# Drunken Driving Talk



## Citizen X (Jan 3, 2013)

I remember reading a thread a few months ago about a Mass trooper who got hit by a car being driven by a drunk driver (who also happened to be an illegal immigrant, by the way) and I was thinking about inviting him to talk at my 14-year-old niece's school about the dangers of drinking and driving. I figured it would carry more weight if the message came from someone who has experience with the matter and who has been victimized by this ever-growing problem in our society.
I believe the trooper's name was Erickson. First name was either Ryan or Brian.
Does anyone here know of this story? And can anyone tell me where trooper Erickson is "stationed"?

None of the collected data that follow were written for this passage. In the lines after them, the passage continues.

-- ==== Sys2Proof/Laws/Ops.lean ====
section
/-!
SUPPORT. What each shared operation can do, said once: a prover cites these and does not unfold the operation.
-/
namespace Sys2Proof.Machine

/-! The bus primitives: on success the rest of the command runs, on failure the error is raised (R8). -/

theorem State.memRead_ok {s : State} {addr : Byte} {n : Nat} {h : n ≤ maxRead} {k : (Fin n → Byte) → State → State}
    {w : Window} (hw : s.nextAnswer = .ok w) :
    s.memRead addr n h k = k (Window.get w h) (s.dropAnswer.record (.read addr (w.val.take n))) := by
  simp [State.memRead, hw]

theorem State.memRead_error {s : State} {addr : Byte} {n : Nat} {h : n ≤ maxRead} {k : (Fin n → Byte) → State → State}
    {e : BusErr} (he : s.nextAnswer = .error e) :
    s.memRead addr n h k = (s.dropAnswer.record (.readFailed addr n e)).raise (.busError e) := by
  simp [State.memRead, he]

theorem State.memWrite_ok {s : State} {addr v : Byte} {k : State → State} {w : Window} (hw : s.nextAnswer = .ok w) :
    s.memWrite addr v k = k (s.dropAnswer.record (.wrote addr v)) := by
  simp [State.memWrite, hw]

theorem State.memWrite_error {s : State} {addr v : Byte} {k : State → State} {e : BusErr} (he : s.nextAnswer = .error e) :
    s.memWrite addr v k = (s.dropAnswer.record (.writeFailed addr v e)).raise (.busError e) := by
  simp [State.memWrite, he]

/-- A property of what a read leads to: it holds on success and on failure. -/
theorem State.memRead_induct {Q : State → Prop} {s : State} {addr : Byte} {n : Nat} {h : n ≤ maxRead}
    {k : (Fin n → Byte) → State → State}
    (hok : ∀ w, s.nextAnswer = .ok w → Q (k (Window.get w h) (s.dropAnswer.record (.read addr (w.val.take n)))))
    (herr : ∀ e, s.nextAnswer = .error e → Q ((s.dropAnswer.record (.readFailed addr n e)).raise (.busError e))) :
    Q (s.memRead addr n h k) := by
  cases hs : s.nextAnswer with
  | ok w => rw [State.memRead_ok hs]; exact hok w hs
  | error e => rw [State.memRead_error hs]; exact herr e hs

/-- A property of what a write leads to: it holds on success and on failure. -/
theorem State.memWrite_induct {Q : State → Prop} {s : State} {addr v : Byte} {k : State → State}
    (hok : ∀ w, s.nextAnswer = .ok w → Q (k (s.dropAnswer.record (.wrote addr v))))
    (herr : ∀ e, s.nextAnswer = .error e → Q ((s.dropAnswer.record (.writeFailed addr v e)).raise (.busError e))) :
    Q (s.memWrite addr v k) := by
  cases hs : s.nextAnswer with
  | ok w => rw [State.memWrite_ok hs]; exact hok w hs
  | error e => rw [State.memWrite_error hs]; exact herr e hs

/-! The first step of a measurement command (R154). -/

theorem State.requireReady_ready {s : State} {k : State → State} (h : s.init = true) : s.requireReady k = k s := by
  simp [State.requireReady, h]

theorem State.requireReady_uninitialized {s : State} {k : State → State} (h : s.init = false) :
    s.requireReady k = s.raise .notInitialized := by
  simp [State.requireReady, h]

theorem State.requireReady_induct {Q : State → Prop} {s : State} {k : State → State} (hk : s.init = true → Q (k s))
    (hr : s.init = false → Q (s.raise .notInitialized)) : Q (s.requireReady k) := by
  cases h : s.init with
  | true => rw [State.requireReady_ready h]; exact hk h
  | false => rw [State.requireReady_uninitialized h]; exact hr h

/-- The state after an answered read of the sample registers has been unpacked into `RAW`. -/
def State.sampled (s : State) (addr : Byte) (bytes : List Byte) (raw : BitVec 32) : State :=
  (s.dropAnswer.record (.read addr bytes)).setRaw raw

/-- The state after the temperature chain has run on the sample in `RAW`. -/
def State.fineTemp (s : State) : State :=
  (s.setTemp (tempChain s.raw s.cal.t1 s.cal.t2 s.cal.t3)).setTFine (compT s.raw s.cal)

/-- `TempRead` can do two things: fail on the bus, or leave a fresh `T_FINE` (R103). -/
theorem State.tempRead_induct {Q : State → Prop} {s : State} {k : State → State}
    (hok : ∀ w, s.nextAnswer = .ok w →
      Q (k (s.sampled regTempData (w.val.take 3) (unpack20 (Window.get w (by decide)))).fineTemp))
    (herr : ∀ e, s.nextAnswer = .error e → Q ((s.dropAnswer.record (.readFailed regTempData 3 e)).raise (.busError e))) :
    Q (s.tempRead k) := by
  unfold State.tempRead State.fetchT
  exact State.memRead_induct hok herr

theorem State.fetchP_induct {Q : State → Prop} {s : State} {k : State → State}
    (hok : ∀ w, s.nextAnswer = .ok w →
      Q (k (s.sampled regPressureData (w.val.take 3) (unpack20 (Window.get w (by decide))))))
    (herr : ∀ e, s.nextAnswer = .error e →
      Q ((s.dropAnswer.record (.readFailed regPressureData 3 e)).raise (.busError e))) :
    Q (s.fetchP k) := by
  unfold State.fetchP
  exact State.memRead_induct hok herr

theorem State.fetchH_induct {Q : State → Prop} {s : State} {k : State → State}
    (hok : ∀ w, s.nextAnswer = .ok w →
      Q (k (s.sampled regHumidData (w.val.take 2) (unpack16 (Window.get w (by decide))))))
    (herr : ∀ e, s.nextAnswer = .error e → Q ((s.dropAnswer.record (.readFailed regHumidData 2 e)).raise (.busError e))) :
    Q (s.fetchH k) := by
  unfold State.fetchH
  exact State.memRead_induct hok herr

/-- The probe loop: a property `P` that every not-ready probe keeps gives `Q` at each of its three ends: ready,
failed on the bus, timed out (R71). -/
theorem State.pollReady_induct {P Q : State → Prop} {k : State → State}
    (hprobe : ∀ s w, P s → s.nextAnswer = .ok w → P (s.dropAnswer.record (.read s.params.readyReg (w.val.take 1))))
    (hready : ∀ s, P s → Q (k s))
    (herr : ∀ s e, P s → s.nextAnswer = .error e →
      Q ((s.dropAnswer.record (.readFailed s.params.readyReg 1 e)).raise (.busError e)))
    (htimeout : ∀ s, P s → Q (s.raise .resetTimeout)) :
    ∀ (n : Nat) (s : State), P s → Q (State.pollReady k n s) := by
  intro n
  induction n with
  | zero => exact fun s hs => htimeout s hs
  | succ n ih =>
    intro s hs
    unfold State.pollReady
    refine State.memRead_induct (fun w hw => ?_) (fun e he => herr s e hs he)
    have hp := hprobe s w hs hw
    split
    · exact hready _ hp
    · exact ih _ hp

end Sys2Proof.Machine
end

Also I would like to get your opinions on the matter.

Thank you.


----------



## 263FPD (Oct 29, 2004)

If I were you, I would contact MADD. They have programs such as these. I do not know why you need a Trooper to come and do this. There are a large number of Troopers and Municipal Police Officers, who have been victims drunken drivers. A simple Google search shows the name of the trooper you speak of. The accident was in May of 2012. I am not a Massachusetts State Trooper, but I can tell you that i f you still want to do this, you will have to coordinate through MSP Public Relations Office, as well as the GHQ. In the end of the day, it will have to be the Trooper himself who will decide if he wants to relive this whole thing.


----------



## 263FPD (Oct 29, 2004)

LECSniper said:


> There will be no posting of anyone's names or where they work here. Sounds like a great idea. You should contact the MSP Public Affairs office with your wishes. If anyone wishes to pass along any info, please PM "Citizen X".
> 
> *Contact Information:*Weekdays 7:00 AM - 11:00 PM: (508) 820-2623
> Weekends & Holidays: (508) 820-2121
> email: [email protected]


Beat me to it.


----------